Herbert J. Wimmers Buchtitel spielen gerne mit ironischer Ambivalenz. So sind bei ihm die
kugeln flach bei tote im text geraten die Buchstaben O und X in irritierende Wechselwirkung
und der zeitpfeil wird in seiner Bedeutungsvielfalt zwischen Psychologie und Kosmologie noch
zusätzlich poetisch aufgeladen.Von ähnlich einfach schöner Komplexität sind Titel und Inhalt
seines neuesten Werkes - klärwerk. Handelt es sich bei diesem in Wörterbüchern nicht zu
findenden Begriff um eine sprachliche Kläranlage? Wobei man bei Wimmers vor dem Kalauer nicht
zurückschreckenden Sprachwitz gerne auch die Frage stellen darf: Alle Klarheiten beseitigt? Ja
und nein.
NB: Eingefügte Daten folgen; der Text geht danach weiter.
-- ==== Sys2Proof/Laws/FrameRings.lean ====
section
/-!
SUPPORT. Frames of the operations of Machine/Rings.lean: the parts of the state that each may change.
-/

set_option Elab.async false

namespace Sys2Proof.Machine

theorem Only.settleRing {A : List Part} {sB : State} (n m : Nat) (s : State) (hA : [.tens, .sqs] ⊆ A) (h : Only A sB s) : Only A sB (Machine.settleRing n m s) := by
  unfold Machine.settleRing
  repeat' first
    | dsimp only
    | with_reducible assumption
    | intro _
    | with_reducible apply Only.modSq (hA := List.Subset.trans (by decide) hA)
    | with_reducible apply Only.raiseT (hA := List.Subset.trans (by decide) hA)
    | with_reducible refine Only.ite ?_ ?_
    | split

theorem Only.drainPulses {A : List Part} {sB : State} (n m : Nat) (x : Nat) (s : State) (hA : [.sqs] ⊆ A) (h : Only A sB s) : Only A sB (Machine.drainPulses n m x s) := by
  induction x generalizing s with
  | zero => exact h
  | succ n ih =>
    unfold Machine.drainPulses
    repeat' first
      | dsimp only
      | with_reducible assumption
      | intro _
      | with_reducible apply Only.modSq (hA := List.Subset.trans (by decide) hA)
      | with_reducible refine Only.ite ?_ ?_
      | split
      | with_reducible apply ih

theorem Only.ringPulse {A : List Part} {sB : State} (n m : Nat) (t : Word) (s : State) (hA : [.tens, .sqs] ⊆ A) (h : Only A sB s) : Only A sB (Machine.ringPulse n m t s) := by
  unfold Machine.ringPulse
  repeat' first
    | dsimp only
    | with_reducible assumption
    | intro _
    | with_reducible apply Only.drainPulses (hA := List.Subset.trans (by decide) hA)
    | with_reducible apply Only.modSq (hA := List.Subset.trans (by decide) hA)
    | with_reducible apply Only.raiseT (hA := List.Subset.trans (by decide) hA)
    | with_reducible refine Only.ite ?_ ?_

theorem Only.pulseRings {A : List Part} {sB : State} (src : Nat) (t : Word) (s : State) (hA : [.tens, .sqs] ⊆ A) (h : Only A sB s) : Only A sB (Machine.pulseRings src t s) := by
  unfold Machine.pulseRings
  repeat' first
    | dsimp only
    | with_reducible assumption
    | intro _
    | with_reducible apply Only.eachN
    | with_reducible apply Only.ringPulse (hA := List.Subset.trans (by decide) hA)
    | with_reducible refine Only.ite ?_ ?_

theorem Only.releasePosted {A : List Part} {sB : State} (s : State) (hA : [.sqs] ⊆ A) (h : Only A sB s) : Only A sB (Machine.releasePosted s) := by
  unfold Machine.releasePosted
  repeat' first
    | dsimp only
    | with_reducible assumption
    | intro _
    | with_reducible apply Only.drainPulses (hA := List.Subset.trans (by decide) hA)
    | with_reducible apply Only.eachN
    | with_reducible apply Only.modSq (hA := List.Subset.trans (by decide) hA)
    | with_reducible refine Only.ite ?_ ?_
Jedenfalls sollte man das jiddische derklern im Sinne von erklären nachdenken und
auslegen im Kopf behalten.Erklärungshilfen sind in seiner selbstreflexiven Prosa selbst
enthalten - so etwa in der zweihundertdreiundneunzigsten MEMoirés-memorette: klärwerkkunde:
auch dieser text spricht nicht für sich. auch dieser text realisiert eine medienspezifische
vorschlagsweise romanartig genrespezifische inszenierung.Romanartig bedeutet Handlung aus
vielfältig ineinander verschränkten Geschichten und Figuren die sowohl Sprachfiguren als auch
Handlungsträger sind. Die drei Hauptfiguren des klärwerks feuer fromovic und haslaur befinden
sich jedenfalls in ständiger Kommunikation miteinander. Ein wesentliches Selbstverständnis
ihrer Identitäten besteht darin die gegenwärtigen Positionen aus dem LGBTransgender-Alltag in
selbstreflexiver Weise sprechen zu lassen - womit es Herbert J. Wimmer durchaus selbstironisch
und lustvoll gelingt den gruppendynamischen Aspekt einer permanent fließenden und sich
permanent selbst in Frage stellenden Identitäten-Debatte herauszuarbeiten.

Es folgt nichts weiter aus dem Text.